# First Sculpted Custom Amiibo...



## astrangeone (Mar 13, 2018)

Fully sculpted out of apoxie sculpt (milliput is harder to work with).

Base = clear 52 mm miniatures base with the nfc chip in between them.

Castle stone texture stamp for the top of the base.

*Things I've Learned...*

Always put an armature in small thin objects. I broke the spoon trying to pin it. There's a pin in the spoon curve leading into the bowl, but I drilled through it, so I put a mushroom on top of the damage to hide it.

I cheated with the mushroom's colour/paint job - I had fine tip sharpies, and I just dotted the colour onto it.

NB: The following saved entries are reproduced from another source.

-- ==== Sys2Proof/Machine/Display.lean ====
section
/-! DEFINITION. The Display/Key-Scan driver, `spec/41_display_keyscan.md`: `Initialize` (R145), `InitDone`
(R146), `Terminate` (R148), `DisplayValues` (R150), `ServiceInterrupt` (R152). -/

namespace Sys2Proof.Machine

open Sys2Proof

/-- `Initialize()` (R145). -/
def initializeChip (s : State) : State :=
  startExchange s.cfg.addrBufInit (BitVec.ofNat 8 initLen) .initDone (coreWrite s.cfg.addrBufInit.toNat (initBytes s.cfg) s)

/-- `InitDone()` (R146). -/
def initDone (s : State) : State := setKeyIe true s

/-- `Terminate()` (R148): the interrupt is disabled before the chip is touched. -/
def terminate (s : State) : State :=
  startExchange s.cfg.addrBufTerm (BitVec.ofNat 8 termLen) .none
    (coreWrite s.cfg.addrBufTerm.toNat (termBytes s.cfg) (setKeyIe false s))

/-- The values stored and the display buffer written (R150, before its `StartExchange`). -/
def storeValues (v0 v1 : StoredValue) (s : State) : State :=
  coreWrite s.cfg.addrBufDisp.toNat (dispBytes s.cfg s.dpPos s.draws v0 v1)
    { s with value0 := v0, value1 := v1, draws := s.draws + digitDraws v0 + digitDraws v1 }

/-- `DisplayValues(v0, v1)` (R150). -/
def displayValues (v0 v1 : StoredValue) (s : State) : State :=
  startExchange s.cfg.addrBufDisp (BitVec.ofNat 8 dispLen) .none (storeValues v0 v1 s)

/-- `ServiceInterrupt()` (R152). -/
def serviceInterrupt (s : State) : State :=
  startExchange s.cfg.addrBufKey (BitVec.ofNat 8 keyLen) .keyReadDone (coreWrite s.cfg.addrBufKey.toNat (keyBytes s.cfg) s)

/-- The instruction `Initialize`. -/
def execCallInitialize (s : State) : Host.Outcome State Fault Refusal := .next (initializeChip s)

/-- The instruction `InitDone`. -/
def execCallInitDone (s : State) : Host.Outcome State Fault Refusal := .next (initDone s)

/-- The instruction `Terminate`. -/
def execCallTerminate (s : State) : Host.Outcome State Fault Refusal := .next (terminate s)

/-- The instruction `DisplayValues`. -/
def execCallDisplayValues (v0 v1 : StoredValue) (s : State) : Host.Outcome State Fault Refusal :=
  .next (displayValues v0 v1 s)

/-- The instruction `ServiceInterrupt`. -/
def execCallServiceInterrupt (s : State) : Host.Outcome State Fault Refusal := .next (serviceInterrupt s)

end Sys2Proof.Machine
end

The cereal bowl is awful to paint. I don't know what happened with the texture, but I'm not satisfied with that botched paint job.

Milk = gloss modge podge + two types of white paint. Stir well (you want air bubbles!)...

Took me about two weeks to get everything done!

Credit to GandaKris for her DIY on texturing the little cereal pieces.


----------



## x65943 (Mar 26, 2018)

I think a photo of this next to a quarter or something would be cool to give an idea about its scale.

Are you planning on making any more custom amiibos?


----------



## Lukerz (Mar 27, 2018)

Really good idea making that an amibo. I wanna make 1 now.


----------



## Super.Nova (Mar 27, 2018)

It may not be useful in any way but, dang, do I want one now!


----------



## astrangeone (Mar 27, 2018)

x65943 said:


> I think a photo of this next to a quarter or something would be cool to give an idea about its scale.
> 
> Are you planning on making any more custom amiibos?



I am working on a custom "Detective Pikachu" one!


----------